··· Records for the task ···
-- ==== Sys2Proof/Laws/Moves/Faults.lean ====
section
/-! SUPPORT. What each operation of Machine/Faults.lean can touch, and that it keeps the stores canonical. -/

namespace Sys2Proof.Machine

theorem State.ledgerBad_moves {s : State} {d : Nat} :
    Moves reactParts s (State.ledgerBad s d) := by
  unfold State.ledgerBad
  all_goals (repeat' (first | with_reducible exact .refl | (with_reducible apply Moves.step State.setLedger_moves; · decide) | (with_reducible apply Moves.step State.latchFault_moves; · decide) | dsimp -proj only | split))

theorem State.counterBad_moves {s : State} {q : Nat} {release both : Bool} :
    Moves reactParts s (State.counterBad s q release both) := by
  unfold State.counterBad
  all_goals (repeat' (first | with_reducible exact .refl | (with_reducible apply Moves.step State.latchFault_moves; · decide) | dsimp -proj only | split))

theorem State.retireGroup_moves {s : State} {g : Nat} :
    Moves [.regs, .fc] s (State.retireGroup s g) := by
  unfold State.retireGroup
  all_goals (repeat' (first | with_reducible exact .refl | (with_reducible apply Moves.step State.setFld_moves; · decide) | dsimp -proj only | split | (with_reducible apply Moves.fc; · decide)))

theorem execFaultLatch_moves {what : Detection} {s : State} :
    Ends (.time :: reactParts) s (execFaultLatch what s) := by
  unfold execFaultLatch
  all_goals (repeat' (first | with_reducible exact .refl | with_reducible apply Ends.next | (with_reducible apply Moves.step State.latchFault_moves; · decide) | (with_reducible apply Moves.step State.latchLive_moves; · decide) | (with_reducible apply Moves.step State.corrected_moves; · decide) | (with_reducible apply Moves.step State.setCopyOff_moves; · decide) | (with_reducible apply Moves.step State.ledgerBad_moves; · decide) | (with_reducible apply Moves.step State.counterBad_moves; · decide) | dsimp -proj only | split))

theorem State.thresholdFault_moves {s : State} {n : Nat} :
    Moves reactParts s (State.thresholdFault s n) := by
  unfold State.thresholdFault
  all_goals (repeat' (first | with_reducible exact .refl | (with_reducible apply Moves.step State.latchFault_moves; · decide) | (with_reducible apply Moves.step State.d2dMove_moves; · decide) | (with_reducible apply Moves.step State.retireGroup_moves; · decide) | dsimp -proj only | split))

theorem execCorrectedThreshold_moves {src : SourceId} {s : State} :
    Ends reactParts s (execCorrectedThreshold src s) := by
  unfold execCorrectedThreshold
  all_goals (repeat' (first | with_reducible exact .refl | with_reducible apply Ends.next | (with_reducible apply Moves.step State.setCorrections_moves; · decide) | (with_reducible apply Moves.step State.thresholdFault_moves; · decide) | dsimp -proj only | split))

theorem State.clearCause_moves {s : State} {src : Nat} :
    Moves [.fc] s (State.clearCause s src) := by
  unfold State.clearCause
  all_goals (repeat' (first | with_reducible exact .refl | (with_reducible apply Moves.step State.setSource_moves; · decide) | dsimp -proj only | split))

theorem execFaultCauseClear_moves {i : Fin 17} {b : Fin 64} {high : Bool} {value : Word} {s : State} :
    Ends [.fc] s (execFaultCauseClear i b high value s) := by
  unfold execFaultCauseClear
  all_goals (repeat' (first | with_reducible exact .refl | with_reducible apply Ends.next | (with_reducible apply Moves.step State.clearCause_moves; · decide) | with_reducible apply Moves.fold | with_reducible apply Moves.fold₁ | with_reducible intro _ _ | dsimp -proj only | split))

theorem execFaultSelect_moves {value : Word} {s : State} :
    Ends [.regs] s (execFaultSelect value s) := by
  unfold execFaultSelect
  all_goals (repeat' (first | with_reducible exact .refl | with_reducible apply Ends.next | (with_reducible apply Moves.step State.setReg_moves; · decide) | dsimp -proj only | split))

theorem State.settleErrS_moves {s : State} {was : Bool} :
    Moves [.emitted] s (State.settleErrS s was) := by
  unfold State.settleErrS
  all_goals (repeat' (first | with_reducible exact .refl | (with_reducible apply Moves.step State.emit_moves; · decide) | dsimp -proj only | split))

theorem execErrSTimerExpire_moves {s : State} :
    Ends [.regs, .emitted, .fc] s (execErrSTimerExpire s) := by
  unfold execErrSTimerExpire
  all_goals (repeat' (first | with_reducible exact .refl | with_reducible apply Ends.next | (with_reducible apply Moves.step State.setBit_moves; · decide) | (with_reducible apply Moves.step State.settleErrS_moves; · decide) | dsimp -proj only | split | (with_reducible apply Moves.fc; · decide)))

theorem execErrSRelease_moves {value : Word} {s : State} :
    Ends [.regs, .emitted] s (execErrSRelease value s) := by
  unfold execErrSRelease
  all_goals (repeat' (first | with_reducible exact .refl | with_reducible apply Ends.next | (with_reducible apply Moves.step State.setBit_moves; · decide) | (with_reducible apply Moves.step State.settleErrS_moves; · decide) | dsimp -proj only | split))

theorem execErrPinReadback_moves {p n es : Bool} {s : State} :
    Ends reactParts s (execErrPinReadback p n es s) := by
  unfold execErrPinReadback
  all_goals (repeat' (first | with_reducible exact .refl | with_reducible apply Ends.next | (with_reducible apply Moves.step State.setBit_moves; · decide) | (with_reducible apply Moves.step State.latchFault_moves; · decide) | dsimp -proj only | split | (with_reducible apply Moves.fc; · decide)))

theorem State.settlePins_moves {s : State} {wasD wasS : Bool} :
    Moves [.emitted] s (State.settlePins s wasD wasS) := by
  unfold State.settlePins
  all_goals (repeat' (first | with_reducible exact .refl | (with_reducible apply Moves.step State.emit_moves; · decide) | (with_reducible apply Moves.step State.settleErrS_moves; · decide) | dsimp -proj only | split))

theorem execFcPinTestWrite_moves {value : Word} {s : State} :
    Ends reactParts s (execFcPinTestWrite value s) := by
  unfold execFcPinTestWrite
  all_goals (repeat' (first | with_reducible exact .refl | with_reducible apply Ends.next | (with_reducible apply Moves.step State.writeLocked_moves; · decide) | (with_reducible apply Moves.step State.settlePins_moves; · decide) | dsimp -proj only | split))

theorem execCollectorMismatch_moves {s : State} :
    Ends reactParts s (execCollectorMismatch s) := by
  unfold execCollectorMismatch
  all_goals (repeat' (first | with_reducible exact .refl | with_reducible apply Ends.next | (with_reducible apply Moves.step State.enterSafe_moves; · decide) | (with_reducible apply Moves.step State.latchFault_moves; · decide) | dsimp -proj only | split))

theorem execSafeStateComplete_moves {s : State} :
    Ends [.emitted, .fc] s (execSafeStateComplete s) := by
  unfold execSafeStateComplete
  all_goals (repeat' (first | with_reducible exact .refl | with_reducible apply Ends.next | (with_reducible apply Moves.step State.emit_moves; · decide) | with_reducible apply Moves.fold | with_reducible apply Moves.fold₁ | with_reducible intro _ _ | dsimp -proj only | split | (with_reducible apply Moves.fc; · decide)))

theorem State.setDiverged_moves {s : State} {key t : Nat} :
    Moves [.fc] s (State.setDiverged s key t) := by
  unfold State.setDiverged
  all_goals (repeat' (first | with_reducible exact .refl | dsimp -proj only | split | (with_reducible apply Moves.fc; · decide)))

theorem execViewCompare_moves {kind : Fin 6} {unit : BitVec 16} {s : State} :
    Ends reactParts s (execViewCompare kind unit s) := by
  unfold execViewCompare
  all_goals (repeat' (first | with_reducible exact .refl | with_reducible apply Ends.next | (with_reducible apply Moves.step State.setMgmt_moves; · decide) | (with_reducible apply Moves.step State.latchFault_moves; · decide) | (with_reducible apply Moves.step State.latchLive_moves; · decide) | (with_reducible apply Moves.step State.setDiverged_moves; · decide) | dsimp -proj only | split))

theorem State.setInj_moves {s : State} {i : InjState} :
    Moves [.regs, .fc] s (State.setInj s i) := by
  unfold State.setInj
  all_goals (repeat' (first | with_reducible exact .refl | (with_reducible apply Moves.step State.setFld_moves; · decide) | dsimp -proj only | split | (with_reducible apply Moves.fc; · decide)))

theorem execInjectionKeyWrite_moves {value : Word} {s : State} :
    Ends reactParts s (execInjectionKeyWrite value s) := by
  unfold execInjectionKeyWrite
  all_goals (repeat' (first | with_reducible exact .refl | with_reducible apply Ends.next | (with_reducible apply Moves.step State.setFld_moves; · decide) | (with_reducible apply Moves.step State.setBit_moves; · decide) | (with_reducible apply Moves.step State.refusedWrite_moves; · decide) | (with_reducible apply Moves.step State.setInj_moves; · decide) | dsimp -proj only | split | (with_reducible apply Moves.fc; · decide)))

theorem State.writeInjConfig_moves {s : State} {arg : Bool} {value : Word} :
    Moves [.regs] s (State.writeInjConfig s arg value) := by
  unfold State.writeInjConfig
  all_goals (repeat' (first | with_reducible exact .refl | (with_reducible apply Moves.step State.setReg_moves; · decide) | dsimp -proj only | split))

theorem execInjectionConfigWrite_moves {arg : Bool} {value : Word} {s : State} :
    Ends reactParts s (execInjectionConfigWrite arg value s) := by
  unfold execInjectionConfigWrite
  all_goals (repeat' (first | with_reducible exact .refl | with_reducible apply Ends.next | (with_reducible apply Moves.step State.refusedWrite_moves; · decide) | (with_reducible apply Moves.step State.setInj_moves; · decide) | (with_reducible apply Moves.step State.writeInjConfig_moves; · decide) | dsimp -proj only | split))

theorem execInjectionKeyTimeout_moves {s : State} :
    Ends [.regs, .fc] s (execInjectionKeyTimeout s) := by
  unfold execInjectionKeyTimeout
  all_goals (repeat' (first | with_reducible exact .refl | with_reducible apply Ends.next | (with_reducible apply Moves.step State.setInj_moves; · decide) | dsimp -proj only | split))

theorem State.levelStart_moves {s : State} {src : Nat} :
    Moves (.lanes :: .hq :: .jrn :: reactParts) s (State.levelStart s src) := by
  unfold State.levelStart
  all_goals (repeat' (first | with_reducible exact .refl | (with_reducible apply Moves.step State.setBit_moves; · decide) | (with_reducible apply Moves.step State.latchLive_moves; · decide) | (with_reducible apply Moves.step State.setMode_moves; · decide) | (with_reducible apply Moves.step State.pmbusFails_moves; · decide) | (with_reducible apply Moves.step State.droopStarts_moves; · decide) | (with_reducible apply Moves.step State.alertStarts_moves; · decide) | (with_reducible apply Moves.step State.sysclkLost_moves; · decide) | (with_reducible apply Moves.step State.refclkLost_moves; · decide) | (with_reducible apply Moves.step State.pcieRefLost_moves; · decide) | dsimp -proj only | split))

theorem State.levelEnd_moves {s : State} {src : Nat} :
    Moves [.regs, .emitted, .chip, .fc, .pwr] s (State.levelEnd s src) := by
  unfold State.levelEnd
  all_goals (repeat' (first | with_reducible exact .refl | (with_reducible apply Moves.step State.setBit_moves; · decide) | (with_reducible apply Moves.step State.endLive_moves; · decide) | (with_reducible apply Moves.step State.droopEnds_moves; · decide) | (with_reducible apply Moves.step State.alertEnds_moves; · decide) | dsimp -proj only | split | (with_reducible apply Moves.chip; · decide)))

theorem State.fireNow_moves {s : State} {src kind : Nat} :
    Moves reactParts s (State.fireNow s src kind) := by
  unfold State.fireNow
  all_goals (repeat' (first | with_reducible exact .refl | (with_reducible apply Moves.step State.latchFault_moves; · decide) | (with_reducible apply Moves.step State.corrected_moves; · decide) | (with_reducible apply Moves.step State.bufFault_moves; · decide) | (with_reducible apply Moves.step State.pairFails_moves; · decide) | (with_reducible apply Moves.step State.flitReplay_moves; · decide) | (with_reducible apply Moves.step State.lockMismatch_moves; · decide) | dsimp -proj only | split))

theorem execInjectionFire_moves {s : State} :
    Ends (.lanes :: .hq :: .jrn :: reactParts) s (execInjectionFire s) := by
  unfold execInjectionFire
  all_goals (repeat' (first | with_reducible exact .refl | with_reducible apply Ends.next | (with_reducible apply Moves.step State.setFld_moves; · decide) | (with_reducible apply Moves.step State.latchLive_moves; · decide) | (with_reducible apply Moves.step State.setInj_moves; · decide) | (with_reducible apply Moves.step State.levelStart_moves; · decide) | (with_reducible apply Moves.step State.fireNow_moves; · decide) | dsimp -proj only | split | (with_reducible apply Moves.fc; · decide)))

theorem execInjectionLevelEnd_moves {s : State} :
    Ends [.regs, .emitted, .chip, .fc, .pwr] s (execInjectionLevelEnd s) := by
  unfold execInjectionLevelEnd
  all_goals (repeat' (first | with_reducible exact .refl | with_reducible apply Ends.next | (with_reducible apply Moves.step State.endLive_moves; · decide) | (with_reducible apply Moves.step State.levelEnd_moves; · decide) | dsimp -proj only | split | (with_reducible apply Moves.fc; · decide)))

end Sys2Proof.Machine
end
···
# [Task item]
Looking back over the data above, restate word for word the lines that begin at the line with "Ends (.time :: reactParts)" and end at the line with "unfold execFaultLatch", inclusive.

# [Worked solution]
    Ends (.time :: reactParts) s (execFaultLatch what s) := by
  unfold execFaultLatch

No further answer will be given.